経産省、水素燃料電池ドローン普及促進へ安全運用ガイドライン策定

製造・販売者に高圧ガス容器の保護すべきポイント列挙、ユーザーも

経済産業省は4月10日、水素燃料電池を用いたドローン(無人飛行機)を安全に運用する上で配慮すべきポイントをまとめたガイドラインを公表した。

機体に搭載する水素貯蔵用の高圧ガス容器を適切に管理するため、高圧ガス保安法令に準拠し、経産大臣の特別認可を水素ドローンの製造者・販売者が取得し、万が一ドローンが落下した場合を想定して容器の安全性を確保しておくことなどを明記。併せて、管理者・操縦者にも容器の温度を40度以下に保ったり、腐食を防止したりすることなどを求めている。
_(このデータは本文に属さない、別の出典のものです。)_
-- ==== Sys2Proof/Syntax.lean ====
section
/-!
DEFINITION. The instructions: one constructor for each of the 44 rows of spec/opcode_table.json, in the table's order.
An "instruction" of this block is a host operation, an LCD instruction byte of one class, or one of the two other
emitted formats (00_scope.md section 1; 30_encoding.md R90, R114). Operand types follow 92_eei_decisions.md D31.
-/

namespace Sys2Proof

/-- 00_scope.md R7. -/
inductive Font where
  | font5x8
  | font5x10
deriving DecidableEq, Repr

/-- The modes `setPinMode` names under either policy (00_scope.md R9, 40_port_expander.md R139). -/
inductive PinMode where
  | input
  | output
  | inputPullup
  | outputPullup
deriving DecidableEq, Repr

/-- What `DisplayController.Construct` is given of its transport (R114: "plus the transport's operands"). -/
inductive TransportOperands where
  /-- nothing: the running construction has attached it (R231 has the parts in line; log 6) -/
  | attached
  /-- a GPIO transport's pin list (R160, R231) -/
  | gpio (pinList : List PinId)
  /-- an I2C transport's bus handle and address (R190) -/
  | i2c (busHandle : BusHandle) (address : Int)
deriving DecidableEq, Repr

/-- What `DisplayController.Construct` takes beside its geometry: the font (R221) and the transport's operands (R114). -/
structure ControllerOperands where
  font : Option Font
  transport : TransportOperands
deriving DecidableEq, Repr

inductive Instr where
  /-- `lcd.clear` (R92) -/
  | lcdClear
  /-- `lcd.return_home` (R93); `x` is the don't-care bit 0 -/
  | lcdReturnHome (x : Bool)
  /-- `lcd.entry_mode_set` (R94) -/
  | lcdEntryModeSet (increment shift : Bool)
  /-- `lcd.display_control` (R95) -/
  | lcdDisplayControl (display cursor blink : Bool)
  /-- `lcd.cursor_display_shift` (R96); `x` is bits 1..0 -/
  | lcdCursorDisplayShift (displayShift shiftRight : Bool) (x : BitVec 2)
  /-- `lcd.function_set` (R97); `x` is bits 1..0 -/
  | lcdFunctionSet (eightBit twoLine font5x10 : Bool) (x : BitVec 2)
  /-- `lcd.cgram_select` (R98) -/
  | lcdCgramSelect (a : BitVec 6)
  /-- `lcd.ddram_select` (R99) -/
  | lcdDdramSelect (a : BitVec 7)
  /-- `lcd.data` (R100), sent with RS = 1 -/
  | lcdData (d : Byte)
  /-- `frame.i2c` (R101): `{nibble, BL, E, RW, RS}` -/
  | frameI2c (nibble : Nibble) (bl e rw rs : Level)
  /-- `frame.i2c_config` (R101): bit i = direction of expander pin i, 1 = input -/
  | frameI2cConfig (directions : Byte)
  /-- `vector.gpio8` (R102): positions 0..10 = RS RW E D0..D7 -/
  | vectorGpio8 (rs rw e : Level) (d : Byte)
  /-- `vector.gpio4` (R103): positions 0..6 = RS RW E D4..D7 -/
  | vectorGpio4 (rs rw e : Level) (n : Nibble)
  /-- R240 -/
  | clearDisplay
  /-- R241 -/
  | returnHome
  /-- R242 -/
  | displayOn
  /-- R243 -/
  | displayOff
  /-- R244 -/
  | cursorShow
  /-- R245 -/
  | cursorHide
  /-- R246 -/
  | cursorBlinkOn
  /-- R247 -/
  | cursorBlinkOff
  /-- R248 -/
  | displayShiftLeft
  /-- R249 -/
  | displayShiftRight
  /-- R250 -/
  | cursorShiftLeft
  /-- R251 -/
  | cursorShiftRight
  /-- R252 -/
  | setCursor (row column : Int)
  /-- R253: a sequence of code points -/
  | print (codePoints : List Nat)
  /-- R255 -/
  | defineCustomGlyph (slot : Int) (bitmap : List Byte)
  /-- R222, internal -/
  | initialise
  /-- `DisplayController.Construct` (R220, R221); an absent font is the default of R7 -/
  | displayControllerConstruct (rows columns : Int) (operands : ControllerOperands)
  /-- `Construct (composite over GPIO)` (R231) -/
  | constructOverGpio (pinList : List PinId) (rows columns : Int) (font : Option Font)
  /-- `GpioTransport.Construct` (R160) -/
  | gpioTransportConstruct (pinList : List PinId)
  /-- `gpio.sendInstruction` (R162) -/
  | gpioSendInstruction (byte : Byte) (registerSelect : Bool)
  /-- `gpio.sendNibble` (R165), internal -/
  | gpioSendNibble (nibble : Nibble) (registerSelect : Bool)
  /-- `gpio.backlight` (R168) -/
  | gpioBacklight (level : Level)
  /-- `I2cTransport.Construct` (R190) -/
  | i2cTransportConstruct (busHandle : BusHandle) (address rows columns : Int) (font : Option Font)
  /-- `i2c.sendInstruction` (R192) -/
  | i2cSendInstruction (byte : Byte) (registerSelect : Bool)
  /-- `i2c.sendNibble` (R195), internal -/
  | i2cSendNibble (nibble : Nibble) (registerSelect : Bool)
  /-- `i2c.backlight` (R196) -/
  | i2cBacklight (level : Level)
  /-- `PortExpander.Construct` (R130) -/
  | portExpanderConstruct (busHandle : BusHandle) (address : Int)
  /-- R134 -/
  | setPinMode (pin : Int) (mode : PinMode)
  /-- R135 -/
  | writePin (pin : Int) (level : Level)
  /-- R136 -/
  | readPin (pin : Int)
  /-- R138 -/
  | release
deriving DecidableEq, Repr

end Sys2Proof
end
水素ドローンは従来のバッテリーより長時間飛行が可能になるため、農薬散布や物流、災害対応などの領域で活用が期待されている。ただ、高圧ガス容器の搭載が必要なため、一定高度以上で飛ばすのには安全面で課題があった。経産省はガイドラインでクリアすべき点を明確にし、普及に弾みを付けたい考えだ。


ガイドラインの構成※クリックで拡大

「安全基準、データ蓄積されれば将来は大臣特別認可不要も」

ガイドラインは、ドローンに高圧ガス容器を搭載することは、落下の可能性がある点などから高圧ガス保安法で禁じる容器の「粗暴な取り扱い」に該当する蓋然性が高いと説明。水素ドローンの製造・販売に際して経産大臣の特別認可が必要と説明した上で、順守すべき事項として、高圧ガス保安協会総合研究所の実証試験結果や有識者委員会の検討結果も踏まえ、使用場所に応じた落下時の衝撃緩和措置や適切な容器・機体の使用などを列挙している。

具体例として、試験時に使ったアラミド繊維やアルミ板などによる保護装置を写真入りで紹介している。


試験で使った容器と保護付き容器(いずれも経産省ガイドラインより引用)

経産省はガイドラインの中で「中長期的には、活用事例が増加し安全担保に必要なデータが蓄積されれば、基準を通達などで一般化し、当該基準に従えば大臣特認取得は不要とすることを検討する」と説明している。

一方、ガイドラインはドローンの管理者・操縦者にも順守すべき事項を提示。法令に従い、容器の温度を40度以下に保つことや転落・転倒による衝撃のリスク回避策を講じること、容器置き場の通気性を良くすることなどを強調。湿気や水滴による腐食を防いだり、移動時も安全性に配慮したりする点にも言及している。